Somaliland police arrest foreigners for repackaging expired medicine

0
12

By M.A. Egge
Following an operation monitoring fraudulent drug dealers, the Somaliland police have arrested four Yemeni nationals accused of repackaging expired medicine with falsified expiry dates in a bid to resell the drugs in local markets, authorities said on Monday.
The men were detained during a raid in Hargeisa; according to police they were found repacking expired pharmaceuticals into cartons imported from China.

Officials say the suspects had erased original expiry labels and replaced them with fraudulent dates, raising serious public health concerns.

“We caught these individuals in the act of rebranding expired medicine to deceive consumers,” said Col. Ahmed Saeed, Hargeisa’s eastern regional police commander. “This is a dangerous practice that could have harmed countless people.”
Authorities said the investigation began when they learned that empty medicine cartons had arrived at Hargeisa’s airport two days before the raid. The boxes, which are said to have been brought from abroad, had pre-printed expiration labels designed to mislead consumers into believing the drugs were new.
“We had been monitoring these cartons,” said Osman Adan, district commissioner of Ga’an Libaah. “They were intended to repackage expired drugs collected from local pharmacies and put back on the market as if they were fresh.”
Police seized five cartons of the expired drugs, along with computers and fake certificates allegedly used in the scheme.
The governor of the Maroodi-Jeeh region Mr. Ahmed Mohamed Adad, said that the men had invested approximately $9,000 in the counterfeit operation.
“They planned to buy expired drugs from pharmacies, erase the dates, and repackage them into these imported cartons before selling them as if they were safe for consumption,” Adad said.

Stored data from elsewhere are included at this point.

-- ==== Sys2Proof/Syntax.lean ====
section
/-! DEFINITION. The 74 instructions of R104, one constructor per row of spec/opcode_table.json, with
their operands: register numbers, the k operand of R100, and immediates as the numbers they stand for
(R96 to R99). -/

namespace Sys2Proof

/-- A general register number, r0 to r31 (R21). -/
abbrev Reg := Fin 32

/-- The eight control registers c0 to c7 (R26). -/
inductive Creg where
  | pc
  | ex
  | c2
  | c3
  | ia
  | im
  | ir
  | fl
deriving DecidableEq, Repr

/-- The access modes of `mtc` and `mfc` (R100): 00, 01, 10, 11. -/
inductive AccessMode where
  | set
  | and
  | ior
  | xor
deriving DecidableEq, Repr

/-- The k operand (R100): access mode in bits 4 to 3, control register index in bits 2 to 0. -/
structure CregSel where
  mode : AccessMode
  idx  : Creg
deriving DecidableEq, Repr

/-- The instructions of R101, R102 and R103. `imp brk` carries its unused field a and second word
(R106), so that no bit of an encoding is lost; its meaning ignores them. -/
inductive Instr where
  /-- `mov`, ORD ID 01: R131. -/
  | mov (a b : Reg)
  /-- `mtc`, ORD ID 02: R132. -/
  | mtc (k : CregSel) (b : Reg)
  /-- `mfc`, ORD ID 03: R133. -/
  | mfc (a : Reg) (k : CregSel)
  /-- `str`, ORD ID 04: R150. -/
  | str (a b : Reg)
  /-- `psh`, ORD ID 05: R151. -/
  | psh (a b : Reg)
  /-- `loa`, ORD ID 06: R152. -/
  | loa (a b : Reg)
  /-- `pop`, ORD ID 07: R153. -/
  | pop (a b : Reg)
  /-- `mom`, ORD ID 08: R154. -/
  | mom (a b : Reg)
  /-- `srl`, ORD ID 09: R261. -/
  | srl (a b : Reg)
  /-- `add`, ORD ID 10: R171. -/
  | add (a b : Reg)
  /-- `adx`, ORD ID 11: R172. -/
  | adx (a b : Reg)
  /-- `sub`, ORD ID 12: R173. -/
  | sub (a b : Reg)
  /-- `sbx`, ORD ID 13: R174. -/
  | sbx (a b : Reg)
  /-- `mul`, ORD ID 14: R175. -/
  | mul (a b : Reg)
  /-- `mli`, ORD ID 15: R176. -/
  | mli (a b : Reg)
  /-- `div`, ORD ID 16: R177. -/
  | div (a b : Reg)
  /-- `dvi`, ORD ID 17: R178. -/
  | dvi (a b : Reg)
  /-- `mod`, ORD ID 18: R179. -/
  | mod (a b : Reg)
  /-- `mdi`, ORD ID 19: R180. -/
  | mdi (a b : Reg)
  /-- `inc`, ORD ID 1a: R181. -/
  | inc (a : Reg) (imm : Int)
  /-- `gbs`, ORD ID 1b: R182. -/
  | gbs (a b : Reg)
  /-- `and`, ORD ID 20: R211. -/
  | and (a b : Reg)
  /-- `ior`, ORD ID 21: R212. -/
  | ior (a b : Reg)
  /-- `xor`, ORD ID 22: R213. -/
  | xor (a b : Reg)
  /-- `bic`, ORD ID 23: R214. -/
  | bic (a b : Reg)
  /-- `shl`, ORD ID 24: R215. -/
  | shl (a b : Reg)
  /-- `asr`, ORD ID 25: R216. -/
  | asr (a b : Reg)
  /-- `shr`, ORD ID 26: R217. -/
  | shr (a b : Reg)
  /-- `rol`, ORD ID 27: R218. -/
  | rol (a b : Reg)
  /-- `ror`, ORD ID 28: R219. -/
  | ror (a b : Reg)
  /-- `tst`, ORD ID 29: R241. -/
  | tst (a b : Reg)
  /-- `teq`, ORD ID 2a: R242. -/
  | teq (a b : Reg)
  /-- `cmp`, ORD ID 2b: R243. -/
  | cmp (a b : Reg)
  /-- `cmn`, ORD ID 2c: R244. -/
  | cmn (a b : Reg)
  /-- `jmp`, UNA ID 30: R263. -/
  | jmp (off : Int)
  /-- `jlt`, UNA ID 31: R264. -/
  | jlt (off : Int)
  /-- `jle`, UNA ID 32: R265. -/
  | jle (off : Int)
  /-- `jgt`, UNA ID 33: R266. -/
  | jgt (off : Int)
  /-- `jge`, UNA ID 34: R267. -/
  | jge (off : Int)
  /-- `jeq`, UNA ID 35: R268. -/
  | jeq (off : Int)
  /-- `jne`, UNA ID 36: R269. -/
  | jne (off : Int)
  /-- `swi`, UNA ID 3b: R281. -/
  | swi (c : Nat)
  /-- `hwi`, UNA ID 3c: R282. -/
  | hwi (c : Nat)
  /-- `ire`, UNA ID 3d: R284. -/
  | ire (c : Nat)
  /-- `imp brk`, IMP ID 00: R285. -/
  | impBrk (a : Reg) (n : Word)
  /-- `imp mov`, IMP ID 01: R134. -/
  | impMov (a : Reg) (n : Word)
  /-- `imp mtc`, IMP ID 02: R135. -/
  | impMtc (k : CregSel) (n : Word)
  /-- `imp str`, IMP ID 03: R155. -/
  | impStr (a : Reg) (n : Word)
  /-- `imp psh`, IMP ID 04: R156. -/
  | impPsh (a : Reg) (n : Word)
  /-- `imp srl`, IMP ID 05: R262. -/
  | impSrl (a : Reg) (n : Word)
  /-- `imp add`, IMP ID 08: R183. -/
  | impAdd (a : Reg) (n : Word)
  /-- `imp adx`, IMP ID 09: R184. -/
  | impAdx (a : Reg) (n : Word)
  /-- `imp sub`, IMP ID 0a: R185. -/
  | impSub (a : Reg) (n : Word)
  /-- `imp sbx`, IMP ID 0b: R186. -/
  | impSbx (a : Reg) (n : Word)
  /-- `imp mul`, IMP ID 0c: R187. -/
  | impMul (a : Reg) (n : Word)
  /-- `imp mli`, IMP ID 0d: R188. -/
  | impMli (a : Reg) (n : Word)
  /-- `imp div`, IMP ID 0e: R189. -/
  | impDiv (a : Reg) (n : Word)
  /-- `imp dvi`, IMP ID 0f: R190. -/
  | impDvi (a : Reg) (n : Word)
  /-- `imp mod`, IMP ID 10: R191. -/
  | impMod (a : Reg) (n : Word)
  /-- `imp mdi`, IMP ID 11: R192. -/
  | impMdi (a : Reg) (n : Word)
  /-- `imp inc`, IMP ID 12: R193. -/
  | impInc (a : Reg) (n : Word)
  /-- `imp and`, IMP ID 13: R220. -/
  | impAnd (a : Reg) (n : Word)
  /-- `imp ior`, IMP ID 14: R221. -/
  | impIor (a : Reg) (n : Word)
  /-- `imp xor`, IMP ID 15: R222. -/
  | impXor (a : Reg) (n : Word)
  /-- `imp bic`, IMP ID 16: R223. -/
  | impBic (a : Reg) (n : Word)
  /-- `imp shl`, IMP ID 17: R224. -/
  | impShl (a : Reg) (n : Word)
  /-- `imp asr`, IMP ID 18: R225. -/
  | impAsr (a : Reg) (n : Word)
  /-- `imp shr`, IMP ID 19: R226. -/
  | impShr (a : Reg) (n : Word)
  /-- `imp rol`, IMP ID 1a: R227. -/
  | impRol (a : Reg) (n : Word)
  /-- `imp ror`, IMP ID 1b: R228. -/
  | impRor (a : Reg) (n : Word)
  /-- `imp tst`, IMP ID 1c: R245. -/
  | impTst (a : Reg) (n : Word)
  /-- `imp teq`, IMP ID 1d: R246. -/
  | impTeq (a : Reg) (n : Word)
  /-- `imp cmp`, IMP ID 1e: R247. -/
  | impCmp (a : Reg) (n : Word)
  /-- `imp cmn`, IMP ID 1f: R248. -/
  | impCmn (a : Reg) (n : Word)
deriving DecidableEq, Repr

end Sys2Proof
end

“This is fraud and a serious public health hazard,” he posed.
Authorities have warned that substandard and counterfeit medicines have increasingly found their way into Somaliland’s markets, with officials struggling to regulate the quality of pharmaceuticals entering the country.
The four suspects remain in custody and will be presented in court once the investigations are complete, police said.
Somaliland and the wider region have, in recent times, faced growing concerns over the influx of unregulated medicine, with some drugs linked to adverse health effects. The government has vowed to crack down on counterfeit pharmaceuticals.